And that is similar to the Gulf of Tonkin incident exactly how?

Additionally there were other supportive reasons for preemptively engaging Saddam's Iraq, some of the more prominent ones can be found in K. Pollack's "The Threatening Storm", about which Joshua Micah Marshall says "Pollack manages to eschew the cant, stupidity, and obfuscation which are the common currency of much of the current public debate over Iraq policy and has produced one of the key books - probably the key book - for anyone trying to grapple with the Iraq question." Some of the other reasons for the Iraq preemption were 1) The removal of Saddam Hussein and sons from power. Both PM Blair and President Bush frequently reiterated this. 2) He intended to develop additional WMD programs (confirmed by Duelfer). 3) He was engaged in a systematic pattern of deception regarding his weapons capabilities (confirmed by Duelfer and chief U.N. weapons inspector Hans Blix). 4) Saddam’s removal would help in the war on terror by initiating the democratization or at least more stable and benign forms of govt in the ME. 5) Ties to terrorists, including members of al-Qaida (confirmed by the 9/11 commission). Ansar al-Islam, a radical Sunni terrorist org received Zarqawi, Taliban members and al-Queda members at its base in northern Iraq. Zarqawi, at apparently at Saddam's behest, also helped establish cells in Baghdad and other environs, primarily within the Sunni Triangle. 6) Iraq is of basic strategic significance as regards its geographical proximity to Saudi Arabia, Iran, Syria, each variously problematic as regards general terrorist threats and the enculturation of various salafists or Islamicist ideologies.

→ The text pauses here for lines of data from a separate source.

-- ==== Sys2Proof/Decode.lean ====
section
/-! DEFINITION. The decoder (spec/30_encoding.md R92, R94, R96), total on words and on bytes and rejecting by name, and the
encoder written from the same formats (R91, R95). -/

namespace Sys2Proof

/-! ## Fields of the word (R92) -/

/-- Field `op`: bits 15 to 12. -/
def opOf (w : Word) : Nibble := w.extractLsb' 12 4
/-- Field `x`: bits 11 to 8. -/
def xOf (w : Word) : RegIx := w.extractLsb' 8 4
/-- Field `y`: bits 7 to 4. -/
def yOf (w : Word) : RegIx := w.extractLsb' 4 4
/-- Field `n`: bits 3 to 0. -/
def nOf (w : Word) : Nibble := w.extractLsb' 0 4
/-- Field `nn`: bits 7 to 0. -/
def nnOf (w : Word) : Byte := w.extractLsb' 0 8
/-- Field `nnn`: bits 11 to 0. -/
def nnnOf (w : Word) : Addr12 := w.extractLsb' 0 12

/-! ## Decoding (R94) -/

/-- Why bytes are no instruction: an invalid word of one of the six families of R96, or fewer than two bytes (R90). -/
inductive Reject where
  /-- Fewer than the two bytes of an instruction (R90). -/
  | tooShort
  /-- `0nnn` other than `00E0`, `00EE`. -/
  | invalidFamily0
  /-- `5xyN` with `N` not 0. -/
  | invalidFamily5
  /-- `8xyN` with `N` in 8, 9, A, B, C, D, F. -/
  | invalidFamily8
  /-- `9xyN` with `N` not 0. -/
  | invalidFamily9
  /-- `Exkk` with `kk` not 9E, A1. -/
  | invalidFamilyE
  /-- `Fxkk` with `kk` none of the nine sub-opcodes. -/
  | invalidFamilyF
  deriving DecidableEq, Repr

/-- Family 0: the whole word selects. -/
def decode0 (w : Word) : Except Reject Instr :=
  if w = 0x00E0#16 then .ok .cls
  else if w = 0x00EE#16 then .ok .ret
  else .error .invalidFamily0

/-- Family 8: `n` selects. -/
def decode8 (x y : RegIx) (n : Nibble) : Except Reject Instr :=
  match n.toNat with
  | 0x0 => .ok (.ldReg x y)
  | 0x1 => .ok (.orReg x y)
  | 0x2 => .ok (.andReg x y)
  | 0x3 => .ok (.xorReg x y)
  | 0x4 => .ok (.addReg x y)
  | 0x5 => .ok (.subReg x y)
  | 0x6 => .ok (.shrReg x y)
  | 0x7 => .ok (.subnReg x y)
  | 0xE => .ok (.shlReg x y)
  | _ => .error .invalidFamily8

/-- Family E: `nn` selects. -/
def decodeE (x : RegIx) (nn : Byte) : Except Reject Instr :=
  if nn = 0x9E#8 then .ok (.skp x)
  else if nn = 0xA1#8 then .ok (.sknp x)
  else .error .invalidFamilyE

/-- Family F: `nn` selects. -/
def decodeF (x : RegIx) (nn : Byte) : Except Reject Instr :=
  if nn = 0x07#8 then .ok (.ldVxDT x)
  else if nn = 0x0A#8 then .ok (.ldVxK x)
  else if nn = 0x15#8 then .ok (.ldDTVx x)
  else if nn = 0x18#8 then .ok (.ldSTVx x)
  else if nn = 0x1E#8 then .ok (.addI x)
  else if nn = 0x29#8 then .ok (.ldF x)
  else if nn = 0x33#8 then .ok (.ldB x)
  else if nn = 0x55#8 then .ok (.storeRegs x)
  else if nn = 0x65#8 then .ok (.loadRegs x)
  else .error .invalidFamilyF

/-- R94: dispatch on the top nibble, then on the family's sub-selector. A function of the word alone. -/
def decodeWord (w : Word) : Except Reject Instr :=
  match (opOf w).toNat with
  | 0x0 => decode0 w
  | 0x1 => .ok (.jp (nnnOf w))
  | 0x2 => .ok (.call (nnnOf w))
  | 0x3 => .ok (.seImm (xOf w) (nnOf w))
  | 0x4 => .ok (.sneImm (xOf w) (nnOf w))
  | 0x5 => if nOf w = 0#4 then .ok (.seReg (xOf w) (yOf w)) else .error .invalidFamily5
  | 0x6 => .ok (.ldImm (xOf w) (nnOf w))
  | 0x7 => .ok (.addImm (xOf w) (nnOf w))
  | 0x8 => decode8 (xOf w) (yOf w) (nOf w)
  | 0x9 => if nOf w = 0#4 then .ok (.sneReg (xOf w) (yOf w)) else .error .invalidFamily9
  | 0xA => .ok (.ldI (nnnOf w))
  | 0xB => .ok (.jpV0 (nnnOf w))
  | 0xC => .ok (.rnd (xOf w) (nnOf w))
  | 0xD => .ok (.drw (xOf w) (yOf w) (nOf w))
  | 0xE => decodeE (xOf w) (nnOf w)
  | _ => decodeF (xOf w) (nnOf w)

/-- R64, R90: the word of two bytes, `hi * 256 + lo`, with `hi` the byte at the lower address. -/
def wordOfBytes (hi lo : Byte) : Word := BitVec.ofNat 16 (hi.toNat * 256 + lo.toNat)

/-- R64, R66: the byte at the lower address of a word. -/
def highByte (w : Word) : Byte := w.extractLsb' 8 8

/-- R64, R66: the byte at the higher address of a word. -/
def lowByte (w : Word) : Byte := w.extractLsb' 0 8

/-- The instruction at the head of a byte sequence, and the bytes after it. -/
def decodeBytes : List Byte → Except Reject (Instr × List Byte)
  | hi :: lo :: rest =>
    match decodeWord (wordOfBytes hi lo) with
    | .ok i => .ok (i, rest)
    | .error r => .error r
  | _ => .error .tooShort

/-! ## Encoding (R91, R95) -/

/-- Format `A`: `op` in bits 15 to 12, `nnn` below. -/
def formatA (op : Nibble) (nnn : Addr12) : Word := BitVec.ofNat 16 (op.toNat * 4096 + nnn.toNat)
/-- Formats `XI` and `X`: `op`, then `x` in bits 11 to 8, then `nn` (for `X` the fixed sub-opcode). -/
def formatXI (op : Nibble) (x : RegIx) (nn : Byte) : Word :=
  BitVec.ofNat 16 (op.toNat * 4096 + x.toNat * 256 + nn.toNat)
/-- Formats `XYN` and `XY`: `op`, `x`, then `y` in bits 7 to 4, then `n` (for `XY` the fixed sub-opcode). -/
def formatXYN (op : Nibble) (x y : RegIx) (n : Nibble) : Word :=
  BitVec.ofNat 16 (op.toNat * 4096 + x.toNat * 256 + y.toNat * 16 + n.toNat)

/-- The word of an instruction. -/
def encode : Instr → Word
  | .cls => 0x00E0#16
  | .ret => 0x00EE#16
  | .jp nnn => formatA 0x1 nnn
  | .call nnn => formatA 0x2 nnn
  | .seImm x nn => formatXI 0x3 x nn
  | .sneImm x nn => formatXI 0x4 x nn
  | .seReg x y => formatXYN 0x5 x y 0x0
  | .ldImm x nn => formatXI 0x6 x nn
  | .addImm x nn => formatXI 0x7 x nn
  | .ldReg x y => formatXYN 0x8 x y 0x0
  | .orReg x y => formatXYN 0x8 x y 0x1
  | .andReg x y => formatXYN 0x8 x y 0x2
  | .xorReg x y => formatXYN 0x8 x y 0x3
  | .addReg x y => formatXYN 0x8 x y 0x4
  | .subReg x y => formatXYN 0x8 x y 0x5
  | .shrReg x y => formatXYN 0x8 x y 0x6
  | .subnReg x y => formatXYN 0x8 x y 0x7
  | .shlReg x y => formatXYN 0x8 x y 0xE
  | .sneReg x y => formatXYN 0x9 x y 0x0
  | .ldI nnn => formatA 0xA nnn
  | .jpV0 nnn => formatA 0xB nnn
  | .rnd x nn => formatXI 0xC x nn
  | .drw x y n => formatXYN 0xD x y n
  | .skp x => formatXI 0xE x 0x9E
  | .sknp x => formatXI 0xE x 0xA1
  | .ldVxDT x => formatXI 0xF x 0x07
  | .ldVxK x => formatXI 0xF x 0x0A
  | .ldDTVx x => formatXI 0xF x 0x15
  | .ldSTVx x => formatXI 0xF x 0x18
  | .addI x => formatXI 0xF x 0x1E
  | .ldF x => formatXI 0xF x 0x29
  | .ldB x => formatXI 0xF x 0x33
  | .storeRegs x => formatXI 0xF x 0x55
  | .loadRegs x => formatXI 0xF x 0x65

/-- The bytes of an instruction as memory holds them: the high byte at the lower address (R66). -/
def encodeBytes (i : Instr) : List Byte := [highByte (encode i), lowByte (encode i)]

/-! ## The opcode table's numbering -/

/-- The 16-bit instruction word in the low bits of a table number of `nbits` bits: every bit above `nbits` is 0, and
every row of the table has 16 bits, with bit 0 the least significant bit of the word. -/
def tableWord (nbits w : Nat) : Word := BitVec.ofNat 16 (w % 2 ^ nbits)

/-- The instruction the decoder reads from the bytes of a table word. -/
def decodeTableWord (nbits w : Nat) : Option Instr :=
  match decodeBytes [highByte (tableWord nbits w), lowByte (tableWord nbits w)] with
  | .ok (i, _) => some i
  | .error _ => none

end Sys2Proof
end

And all that is similar to the Gulf of Tonkin incident exactly how?

Still further, the Tonkin Gulf incident itself is rather more involved than popularized, passively received notions as reflected herein would allow. Two ships were involved, the Madox and the Turner Joy, Aug 2 and Aug 4, 1964 respectively. On Aug 2 the Madox did have a runin with North Vietnamese torpedo boats, the next day the Turner Joy reported sightings (sonar or visual, am not sure?) of torpedos, it is the latter account that is contested. McNamara, being interviewed: "... it was reported that there were shell fragments, North Vietnamese shell fragments, on the deck of the US destroyer Madox. I actually sent a person out to pick up the shell fragments and bring them to my office, to be sure that the attack did occur. I am confident that it did; I was confident then, I am confident today. That was the August 2nd attack. On August 4th, it was reported another attack occurred. It was not clear then that that attack had occurred." Same interview, now concerning the Aug. 4 attack: "On August 4th, it was reported another attack occurred. It was not clear then that that attack had occurred. We made every... possible effort to determine whether it had or not. I was in direct communication with the Commander-in-Chief of all of our forces in the Pacific, SINCPAC, by telephone several times during that day, to find out whether it had or hadn't occurred. He had reports from the commanders of the destroyers on the scene; they had what were known as sonar readings: these are sound readings; there were eyewitness reports, and ultimately it was concluded that almost certainly the attack had occurred. But even at the time there was some recognition of a margin of error, so we thought it highly probable but not entirely certain."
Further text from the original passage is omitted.